Tenaya’s second program focuses on developing a gene therapy to mitigate the leading cause of hypertrophic cardiomyopathy through a specific gene called MYPBC3. The disease affects approximately 600,000 patients in the U.S. This particular genetic form, Ali explains, affects about 115,000 in the U.S. alone, so it is considered a rare disease.
“There are infants who are dying within the first weeks to months of life as a result of this mutation,” he says. “There are also adults who start having symptoms in their 20s, 30s and 40s with early morbidity and mortality.” Tenaya plans to apply before the end of this year to get the FDA’s approval to administer an investigational drug for this disease humans. If approved, the company will begin to dose patients in 2023.
“We now understand the genetics of the heart much better,” he says. “We now understand the leading genetic causes of hypertrophic myopathy, dilated cardiomyopathy and others, so that gives us the ability to take these large populations and stratify them rationally into subpopulations.”
Melind Desai, MD, who directs Cleveland Clinic’s Hypertrophic Cardiomyopathy Center, says that the goal of Tenaya’s second clinical study is to help improve the basic cardiac structure in patients with hypertrophic cardiomyopathy related to the MYPBC3 mutation.
“Now we are talking about a potential cure of a disease for which there was no cure and using a very novel concept,” he says. “So this is an exciting new frontier of therapeutic investigation for MYPBC3 gene-positive patients with a chance for a cure.
Neither of Tenaya’s two therapies address the gene mutation that has affected Borsari and her family. But Ali sees opportunity down the road to develop a gene therapy for her particular gene mutation, since it is the second leading cause of cardiomyopathy. Treating the MYH7 gene is especially challenging because it requires gene editing or silencing, instead of just replacing the gene.
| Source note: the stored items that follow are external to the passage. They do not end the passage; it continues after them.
-- ==== Sys2Proof/Laws/Chorus.lean ====
section
/-! SUPPORT. CHO.STEP (spec 44_chorus.md): its two cases, and what it keeps. -/

namespace Sys2Proof.Machine

variable {c : Cfg} {k : Control}

theorem choStep_bypass (h : chorusBypassed c k = true) (ch : Chorus) (x : NumVal) :
    choStep c k ch x = ({ ch with buf := ch.buf.write ch.wc x }, x) := by
  simp [choStep, h]

theorem choStep_active (h : chorusBypassed c k = false) (ch : Chorus) (x : NumVal) :
    choStep c k ch x =
      ({ wc := (ch.wc + 1) % c.chLen, lfoPhase := lfoAdvanceAll c ch.lfoPhase, buf := ch.buf.write ch.wc x },
        c.num.add (c.num.mul x (c.num.sub (c.num.ofInt 1) k.chorusmix))
          (c.num.mul (c.num.div (c.num.sum ((lfoAdvanceAll c ch.lfoPhase).map
            (fun phase => tapRead c (ch.buf.write ch.wc x) ch.wc (tapOffset c phase)))) (c.num.ofInt c.chN))
            k.chorusmix)) := by
  simp [choStep, h]

/-- CHO.STEP writes the element at the cursor, bypassed or not (R111). -/
theorem choStep_buf (ch : Chorus) (x : NumVal) : (choStep c k ch x).1.buf = ch.buf.write ch.wc x := by
  cases h : chorusBypassed c k
  · rw [choStep_active h]
  · rw [choStep_bypass h]

theorem lfoAdvanceAll_length (hl : c.legal = true) {phases : List NumVal} (h : phases.length = c.chN) :
    (lfoAdvanceAll c phases).length = c.chN := by
  simp [lfoAdvanceAll, (Cfg.sizes_of_legal hl).chMult, h]

theorem lfoAdvanceAll_getElem? {phases : List NumVal} {j m : Nat} {p : NumVal} (hm : c.chMult[j]? = some m)
    (hp : phases[j]? = some p) :
    (lfoAdvanceAll c phases)[j]? = some (phaseAdvance c p (c.num.mul (c.num.ofInt m) c.chRate)) := by
  simp [lfoAdvanceAll, List.getElem?_zipWith, hm, hp]

theorem lfoAdvanceAll_inTable (hx : c.num = .exact) (hl : c.legal = true) {phases : List NumVal} :
    ∀ p ∈ lfoAdvanceAll c phases, InTable c p := by
  intro p hp
  obtain ⟨j, hj⟩ := List.mem_iff_getElem?.mp hp
  simp only [lfoAdvanceAll, List.getElem?_zipWith] at hj
  split at hj
  · simp only [Option.some.injEq] at hj
    exact hj ▸ phaseAdvance_inTable hx hl _ _
  · exact absurd hj (by simp)

/-- What a call of CHO.STEP keeps of the chorus's shape (R25, R27). -/
theorem choStep_shape (hl : c.legal = true) {ch : Chorus} (hw : ch.wc < c.chLen) (hp : ch.lfoPhase.length = c.chN)
    (hb : Mem.Within ch.buf c.chLen) (x : NumVal) :
    (choStep c k ch x).1.wc < c.chLen ∧ (choStep c k ch x).1.lfoPhase.length = c.chN ∧
      Mem.Within (choStep c k ch x).1.buf c.chLen := by
  have hpos : 0 < c.chLen := by omega
  have hbuf := Mem.Within_write hb hw x
  cases h : chorusBypassed c k
  · rw [choStep_active h]
    exact ⟨Nat.mod_lt _ hpos, lfoAdvanceAll_length hl hp, hbuf⟩
  · rw [choStep_bypass h]
    exact ⟨hw, hp, hbuf⟩

/-- The read offset of a phase in the table (R112). -/
theorem tapOffset_mem (hx : c.num = .exact) (hl : c.legal = true) {phase : NumVal} (h : InTable c phase) :
    c.chBase - c.chDepth ≤ tapOffset c phase ∧ tapOffset c phase ≤ c.chBase + c.chDepth := by
  have hd := (Cfg.ranges_of_legal hx hl).chDepth
  have hv := lfoValue_mem hx hl h
  simp only [tapOffset, hx, exact_add, exact_mul]
  constructor <;> nlinarith [mul_nonneg (by linarith [hv.1] : 0 ≤ lfoValue c phase + 1) hd,
    mul_nonneg (by linarith [hv.2] : 0 ≤ 1 - lfoValue c phase) hd]

end Sys2Proof.Machine
end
Wendy Borsari was diagnosed at age 24 with a commonly inherited heart disease. She joined Tenaya as a patient advocate in 2021.
Wendy Borsari
“If you add a healthy gene it will produce healthy copies,” Ali explains, “but it won’t stop the bad effects of the mutant protein the gene produces. You can only do that by silencing the gene or editing it out, which is a different, more complicated approach.”
Euan Ashley, professor of medicine and genetics at Stanford University and founding director of its Center for Inherited Cardiovascular Disease, is confident that we will see genetic therapies for heart disease within the next decade.
“We are at this really exciting moment in time where we have diseases that have been under-recognized and undervalued now being attacked by multiple companies with really modern tools,” says Ashley, author of The Genome Odyssey. “Gene therapies are unusual in the sense that they can reverse the cause of the disease, so we have the enticing possibility of actually reversing or maybe even curing these diseases.”
Although no one is doing extensive research into a gene therapy for her particular mutation yet, Borsari remains hopeful, knowing that companies such as Tenaya are moving in that direction.
“I know that’s now on the horizon,” she says. “It’s not just some pipe dream, but will happen hopefully in my lifetime or my kids’ lifetime to help them.”